BEGIN Records supplied

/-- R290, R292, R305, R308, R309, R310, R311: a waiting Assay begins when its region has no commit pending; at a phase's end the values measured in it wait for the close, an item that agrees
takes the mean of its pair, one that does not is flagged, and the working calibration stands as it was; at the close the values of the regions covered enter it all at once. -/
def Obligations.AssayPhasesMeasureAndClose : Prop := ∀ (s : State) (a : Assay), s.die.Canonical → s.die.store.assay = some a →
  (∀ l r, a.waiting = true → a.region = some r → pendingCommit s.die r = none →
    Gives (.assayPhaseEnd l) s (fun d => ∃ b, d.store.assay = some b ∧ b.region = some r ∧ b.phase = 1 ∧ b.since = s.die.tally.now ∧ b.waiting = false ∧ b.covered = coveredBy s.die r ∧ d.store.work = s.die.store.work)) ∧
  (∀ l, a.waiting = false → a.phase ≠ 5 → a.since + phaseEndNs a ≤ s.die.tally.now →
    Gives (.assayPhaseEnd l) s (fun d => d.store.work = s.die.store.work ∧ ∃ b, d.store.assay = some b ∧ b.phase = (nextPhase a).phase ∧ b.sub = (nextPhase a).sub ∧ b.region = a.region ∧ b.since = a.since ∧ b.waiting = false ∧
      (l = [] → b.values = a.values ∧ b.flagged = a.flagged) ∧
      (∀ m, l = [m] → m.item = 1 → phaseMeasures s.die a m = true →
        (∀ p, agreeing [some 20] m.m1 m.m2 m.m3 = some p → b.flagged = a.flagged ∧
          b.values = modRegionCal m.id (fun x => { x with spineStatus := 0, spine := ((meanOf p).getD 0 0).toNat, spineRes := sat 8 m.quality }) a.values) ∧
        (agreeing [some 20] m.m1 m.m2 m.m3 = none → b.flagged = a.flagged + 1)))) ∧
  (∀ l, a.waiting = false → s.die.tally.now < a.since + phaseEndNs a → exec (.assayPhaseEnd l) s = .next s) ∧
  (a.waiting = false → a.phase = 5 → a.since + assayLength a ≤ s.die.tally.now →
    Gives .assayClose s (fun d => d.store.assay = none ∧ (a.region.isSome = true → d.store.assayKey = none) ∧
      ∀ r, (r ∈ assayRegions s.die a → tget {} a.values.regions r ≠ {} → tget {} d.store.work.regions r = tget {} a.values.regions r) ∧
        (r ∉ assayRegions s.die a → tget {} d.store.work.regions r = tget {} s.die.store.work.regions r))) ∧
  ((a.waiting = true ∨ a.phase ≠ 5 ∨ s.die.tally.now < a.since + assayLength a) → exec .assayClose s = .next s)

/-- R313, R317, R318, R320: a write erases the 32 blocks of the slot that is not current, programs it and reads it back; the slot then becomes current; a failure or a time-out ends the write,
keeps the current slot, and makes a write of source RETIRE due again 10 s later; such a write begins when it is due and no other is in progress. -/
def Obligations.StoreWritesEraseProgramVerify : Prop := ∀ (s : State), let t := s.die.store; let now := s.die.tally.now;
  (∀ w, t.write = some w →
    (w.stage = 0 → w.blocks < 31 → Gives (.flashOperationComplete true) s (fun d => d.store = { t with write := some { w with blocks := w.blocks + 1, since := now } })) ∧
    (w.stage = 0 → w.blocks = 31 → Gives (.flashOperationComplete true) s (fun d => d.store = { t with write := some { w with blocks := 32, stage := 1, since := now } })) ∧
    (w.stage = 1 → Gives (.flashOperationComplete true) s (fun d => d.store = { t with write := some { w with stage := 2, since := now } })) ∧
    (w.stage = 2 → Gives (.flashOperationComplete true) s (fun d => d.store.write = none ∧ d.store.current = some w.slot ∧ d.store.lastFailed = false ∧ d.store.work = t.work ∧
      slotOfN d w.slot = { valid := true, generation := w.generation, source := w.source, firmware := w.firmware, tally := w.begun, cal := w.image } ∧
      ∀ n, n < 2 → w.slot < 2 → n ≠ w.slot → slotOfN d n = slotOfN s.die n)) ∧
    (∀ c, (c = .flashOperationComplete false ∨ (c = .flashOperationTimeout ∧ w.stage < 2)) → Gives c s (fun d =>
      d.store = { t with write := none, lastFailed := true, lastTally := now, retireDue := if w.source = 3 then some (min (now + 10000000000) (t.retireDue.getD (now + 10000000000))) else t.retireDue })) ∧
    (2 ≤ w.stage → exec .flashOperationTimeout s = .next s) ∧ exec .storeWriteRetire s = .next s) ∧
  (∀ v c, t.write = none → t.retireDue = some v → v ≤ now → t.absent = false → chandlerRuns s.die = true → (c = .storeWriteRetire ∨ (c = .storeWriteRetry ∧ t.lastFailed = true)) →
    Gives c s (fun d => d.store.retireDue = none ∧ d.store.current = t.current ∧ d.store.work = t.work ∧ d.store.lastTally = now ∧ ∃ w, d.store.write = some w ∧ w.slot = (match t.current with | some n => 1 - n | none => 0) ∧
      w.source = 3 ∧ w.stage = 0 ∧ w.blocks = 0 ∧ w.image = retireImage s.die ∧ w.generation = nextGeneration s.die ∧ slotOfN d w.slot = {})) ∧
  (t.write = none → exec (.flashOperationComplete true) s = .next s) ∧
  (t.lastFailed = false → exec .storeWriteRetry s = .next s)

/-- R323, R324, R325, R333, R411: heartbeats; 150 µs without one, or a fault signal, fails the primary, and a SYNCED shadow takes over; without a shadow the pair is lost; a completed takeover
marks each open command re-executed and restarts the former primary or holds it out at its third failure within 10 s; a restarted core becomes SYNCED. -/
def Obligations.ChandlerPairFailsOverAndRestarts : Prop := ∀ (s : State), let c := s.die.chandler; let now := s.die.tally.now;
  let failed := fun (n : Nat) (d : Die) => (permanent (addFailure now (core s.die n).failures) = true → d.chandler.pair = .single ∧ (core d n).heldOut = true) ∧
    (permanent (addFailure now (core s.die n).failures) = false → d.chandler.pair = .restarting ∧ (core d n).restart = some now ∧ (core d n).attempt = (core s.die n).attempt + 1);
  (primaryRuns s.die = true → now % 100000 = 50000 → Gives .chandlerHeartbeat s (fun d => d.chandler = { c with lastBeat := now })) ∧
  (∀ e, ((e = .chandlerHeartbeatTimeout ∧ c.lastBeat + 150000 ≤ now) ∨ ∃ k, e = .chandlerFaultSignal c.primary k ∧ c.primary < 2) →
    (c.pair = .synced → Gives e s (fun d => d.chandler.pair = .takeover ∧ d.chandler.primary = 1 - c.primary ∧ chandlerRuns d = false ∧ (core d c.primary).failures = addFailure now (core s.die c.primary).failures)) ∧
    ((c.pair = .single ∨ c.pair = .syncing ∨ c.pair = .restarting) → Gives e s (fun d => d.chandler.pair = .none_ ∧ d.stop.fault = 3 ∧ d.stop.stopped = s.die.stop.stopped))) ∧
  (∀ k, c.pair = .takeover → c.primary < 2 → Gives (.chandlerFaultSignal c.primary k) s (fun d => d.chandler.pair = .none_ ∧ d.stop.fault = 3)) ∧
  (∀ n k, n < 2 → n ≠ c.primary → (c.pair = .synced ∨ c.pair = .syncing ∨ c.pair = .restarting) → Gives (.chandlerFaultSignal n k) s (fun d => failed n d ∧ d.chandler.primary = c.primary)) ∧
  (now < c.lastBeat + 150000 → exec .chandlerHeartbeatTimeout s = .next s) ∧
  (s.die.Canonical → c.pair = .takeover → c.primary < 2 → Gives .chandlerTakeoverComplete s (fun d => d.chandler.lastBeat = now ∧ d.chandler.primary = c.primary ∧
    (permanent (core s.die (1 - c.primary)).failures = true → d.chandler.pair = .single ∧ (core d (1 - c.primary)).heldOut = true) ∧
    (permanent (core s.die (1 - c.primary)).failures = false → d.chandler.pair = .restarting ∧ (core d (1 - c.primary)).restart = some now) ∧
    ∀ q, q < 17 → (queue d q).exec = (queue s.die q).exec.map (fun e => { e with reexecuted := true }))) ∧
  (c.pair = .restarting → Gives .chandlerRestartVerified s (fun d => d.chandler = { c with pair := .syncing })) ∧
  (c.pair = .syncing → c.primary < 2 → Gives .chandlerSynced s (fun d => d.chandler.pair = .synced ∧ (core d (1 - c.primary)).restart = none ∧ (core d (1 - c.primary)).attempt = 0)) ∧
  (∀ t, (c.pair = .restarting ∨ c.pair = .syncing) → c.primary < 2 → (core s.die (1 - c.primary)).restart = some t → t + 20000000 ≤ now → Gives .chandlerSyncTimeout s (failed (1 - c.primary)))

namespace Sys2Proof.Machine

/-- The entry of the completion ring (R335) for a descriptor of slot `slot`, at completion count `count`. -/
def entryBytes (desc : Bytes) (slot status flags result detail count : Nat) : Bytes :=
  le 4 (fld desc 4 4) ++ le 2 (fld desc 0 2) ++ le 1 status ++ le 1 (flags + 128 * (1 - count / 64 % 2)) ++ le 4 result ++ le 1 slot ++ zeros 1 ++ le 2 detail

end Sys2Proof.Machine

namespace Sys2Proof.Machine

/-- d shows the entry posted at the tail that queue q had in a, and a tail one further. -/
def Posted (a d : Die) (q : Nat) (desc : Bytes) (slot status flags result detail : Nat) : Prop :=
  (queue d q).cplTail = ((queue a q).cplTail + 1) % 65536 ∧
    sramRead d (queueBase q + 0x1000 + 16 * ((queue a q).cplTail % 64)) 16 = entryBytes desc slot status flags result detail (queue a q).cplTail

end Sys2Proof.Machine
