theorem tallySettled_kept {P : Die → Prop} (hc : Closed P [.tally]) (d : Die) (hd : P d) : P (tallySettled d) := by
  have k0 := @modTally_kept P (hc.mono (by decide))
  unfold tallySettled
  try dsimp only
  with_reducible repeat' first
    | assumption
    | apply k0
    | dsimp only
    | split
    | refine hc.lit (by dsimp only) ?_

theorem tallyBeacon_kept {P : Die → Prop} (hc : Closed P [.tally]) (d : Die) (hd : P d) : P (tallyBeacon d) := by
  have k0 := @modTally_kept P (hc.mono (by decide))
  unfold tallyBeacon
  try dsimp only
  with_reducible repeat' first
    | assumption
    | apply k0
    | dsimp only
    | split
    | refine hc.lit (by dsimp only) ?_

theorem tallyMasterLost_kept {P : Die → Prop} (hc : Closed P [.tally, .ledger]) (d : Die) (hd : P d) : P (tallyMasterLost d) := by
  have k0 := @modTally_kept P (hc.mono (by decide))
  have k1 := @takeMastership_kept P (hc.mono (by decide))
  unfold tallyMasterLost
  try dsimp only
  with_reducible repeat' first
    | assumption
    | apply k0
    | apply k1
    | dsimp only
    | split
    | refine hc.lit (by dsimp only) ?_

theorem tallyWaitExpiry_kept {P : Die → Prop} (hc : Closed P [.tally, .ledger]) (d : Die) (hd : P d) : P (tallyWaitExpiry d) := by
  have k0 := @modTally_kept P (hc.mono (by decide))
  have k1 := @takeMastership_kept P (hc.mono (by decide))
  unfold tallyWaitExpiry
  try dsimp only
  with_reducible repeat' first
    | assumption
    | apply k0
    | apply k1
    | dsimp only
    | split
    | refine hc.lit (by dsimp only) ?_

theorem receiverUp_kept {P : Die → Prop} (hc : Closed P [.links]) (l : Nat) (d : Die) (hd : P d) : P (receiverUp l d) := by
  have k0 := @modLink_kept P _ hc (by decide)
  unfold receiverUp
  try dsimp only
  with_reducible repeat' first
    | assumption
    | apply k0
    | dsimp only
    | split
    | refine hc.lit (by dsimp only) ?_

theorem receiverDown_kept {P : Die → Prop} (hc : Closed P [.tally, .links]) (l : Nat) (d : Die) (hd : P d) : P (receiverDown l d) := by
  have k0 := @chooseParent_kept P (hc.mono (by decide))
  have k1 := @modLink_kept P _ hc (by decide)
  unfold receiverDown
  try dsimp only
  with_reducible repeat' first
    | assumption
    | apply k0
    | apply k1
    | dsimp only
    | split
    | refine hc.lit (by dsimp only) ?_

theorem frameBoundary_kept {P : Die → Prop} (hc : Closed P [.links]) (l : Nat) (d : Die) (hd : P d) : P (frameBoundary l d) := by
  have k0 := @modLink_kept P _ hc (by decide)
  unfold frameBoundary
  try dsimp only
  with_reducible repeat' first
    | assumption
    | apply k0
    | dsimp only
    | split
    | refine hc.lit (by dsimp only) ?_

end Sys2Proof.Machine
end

END Records supplied
BEGIN Records supplied

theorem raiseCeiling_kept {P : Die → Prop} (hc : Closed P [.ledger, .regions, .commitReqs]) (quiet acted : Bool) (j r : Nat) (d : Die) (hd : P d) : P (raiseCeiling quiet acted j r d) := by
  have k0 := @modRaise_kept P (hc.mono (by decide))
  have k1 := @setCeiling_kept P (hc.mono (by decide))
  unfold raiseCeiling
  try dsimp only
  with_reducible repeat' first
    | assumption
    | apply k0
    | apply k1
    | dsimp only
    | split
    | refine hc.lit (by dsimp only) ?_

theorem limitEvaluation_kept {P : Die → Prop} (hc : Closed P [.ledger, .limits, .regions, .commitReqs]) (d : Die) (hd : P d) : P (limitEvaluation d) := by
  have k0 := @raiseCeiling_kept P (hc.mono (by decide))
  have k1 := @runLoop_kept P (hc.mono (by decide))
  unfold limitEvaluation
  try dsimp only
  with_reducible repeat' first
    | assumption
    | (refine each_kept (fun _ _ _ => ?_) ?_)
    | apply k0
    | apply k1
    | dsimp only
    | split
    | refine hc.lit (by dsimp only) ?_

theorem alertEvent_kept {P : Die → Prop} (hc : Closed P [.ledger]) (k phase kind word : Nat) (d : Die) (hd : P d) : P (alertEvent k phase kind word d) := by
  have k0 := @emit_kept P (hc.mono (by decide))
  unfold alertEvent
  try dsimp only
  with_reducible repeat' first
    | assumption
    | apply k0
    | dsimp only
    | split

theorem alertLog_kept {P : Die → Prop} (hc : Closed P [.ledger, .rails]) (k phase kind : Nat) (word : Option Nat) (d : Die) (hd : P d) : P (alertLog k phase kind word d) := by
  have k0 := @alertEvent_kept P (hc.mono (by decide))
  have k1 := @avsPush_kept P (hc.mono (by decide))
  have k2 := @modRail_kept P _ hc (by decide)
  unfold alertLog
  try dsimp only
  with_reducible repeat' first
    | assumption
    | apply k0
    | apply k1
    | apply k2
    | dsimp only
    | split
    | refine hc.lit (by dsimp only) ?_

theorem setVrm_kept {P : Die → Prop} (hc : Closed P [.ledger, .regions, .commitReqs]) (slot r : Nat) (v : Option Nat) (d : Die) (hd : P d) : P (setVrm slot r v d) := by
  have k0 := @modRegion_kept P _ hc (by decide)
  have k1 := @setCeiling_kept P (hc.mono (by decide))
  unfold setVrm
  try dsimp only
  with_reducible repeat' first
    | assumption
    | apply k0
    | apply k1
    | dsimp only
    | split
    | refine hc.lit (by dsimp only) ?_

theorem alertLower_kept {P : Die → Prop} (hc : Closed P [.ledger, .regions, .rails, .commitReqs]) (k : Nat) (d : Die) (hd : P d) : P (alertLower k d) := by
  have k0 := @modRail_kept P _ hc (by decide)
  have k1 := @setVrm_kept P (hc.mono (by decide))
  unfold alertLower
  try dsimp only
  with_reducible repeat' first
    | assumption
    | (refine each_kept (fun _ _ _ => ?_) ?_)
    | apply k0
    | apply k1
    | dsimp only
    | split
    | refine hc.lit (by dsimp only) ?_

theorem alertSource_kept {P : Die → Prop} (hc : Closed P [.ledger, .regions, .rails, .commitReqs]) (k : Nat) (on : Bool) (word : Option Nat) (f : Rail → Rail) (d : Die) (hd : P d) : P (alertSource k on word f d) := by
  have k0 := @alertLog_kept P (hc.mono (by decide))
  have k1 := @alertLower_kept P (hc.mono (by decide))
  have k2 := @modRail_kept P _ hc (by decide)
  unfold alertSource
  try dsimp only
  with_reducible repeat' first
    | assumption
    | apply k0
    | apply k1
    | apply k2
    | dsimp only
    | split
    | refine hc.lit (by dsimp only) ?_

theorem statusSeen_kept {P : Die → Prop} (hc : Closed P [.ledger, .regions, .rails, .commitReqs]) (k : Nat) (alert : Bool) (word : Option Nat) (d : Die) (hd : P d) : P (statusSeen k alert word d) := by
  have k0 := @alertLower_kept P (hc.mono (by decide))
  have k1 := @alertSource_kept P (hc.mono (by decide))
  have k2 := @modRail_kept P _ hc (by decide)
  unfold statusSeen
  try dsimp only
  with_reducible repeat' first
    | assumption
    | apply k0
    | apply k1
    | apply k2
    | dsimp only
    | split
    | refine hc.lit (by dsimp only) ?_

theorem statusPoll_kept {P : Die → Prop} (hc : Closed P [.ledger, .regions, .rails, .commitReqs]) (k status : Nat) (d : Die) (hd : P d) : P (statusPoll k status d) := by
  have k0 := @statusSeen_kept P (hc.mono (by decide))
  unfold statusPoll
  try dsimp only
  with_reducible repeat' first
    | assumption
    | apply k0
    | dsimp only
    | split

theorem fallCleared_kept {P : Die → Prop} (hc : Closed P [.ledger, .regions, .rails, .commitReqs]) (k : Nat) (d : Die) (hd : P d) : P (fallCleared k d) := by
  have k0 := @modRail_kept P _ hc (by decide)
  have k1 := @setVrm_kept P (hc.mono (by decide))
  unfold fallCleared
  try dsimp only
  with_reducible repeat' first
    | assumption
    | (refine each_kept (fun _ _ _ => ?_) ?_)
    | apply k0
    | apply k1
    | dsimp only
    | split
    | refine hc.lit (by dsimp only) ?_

END Records supplied

Activity: Copy every line of the material above in which the word "storeWriteRetire" appears.

Result of the task:
    (2 ≤ w.stage → exec .flashOperationTimeout s = .next s) ∧ exec .storeWriteRetire s = .next s) ∧
  (∀ v c, t.write = none → t.retireDue = some v → v ≤ now → t.absent = false → chandlerRuns s.die = true → (c = .storeWriteRetire ∨ (c = .storeWriteRetry ∧ t.lastFailed = true)) →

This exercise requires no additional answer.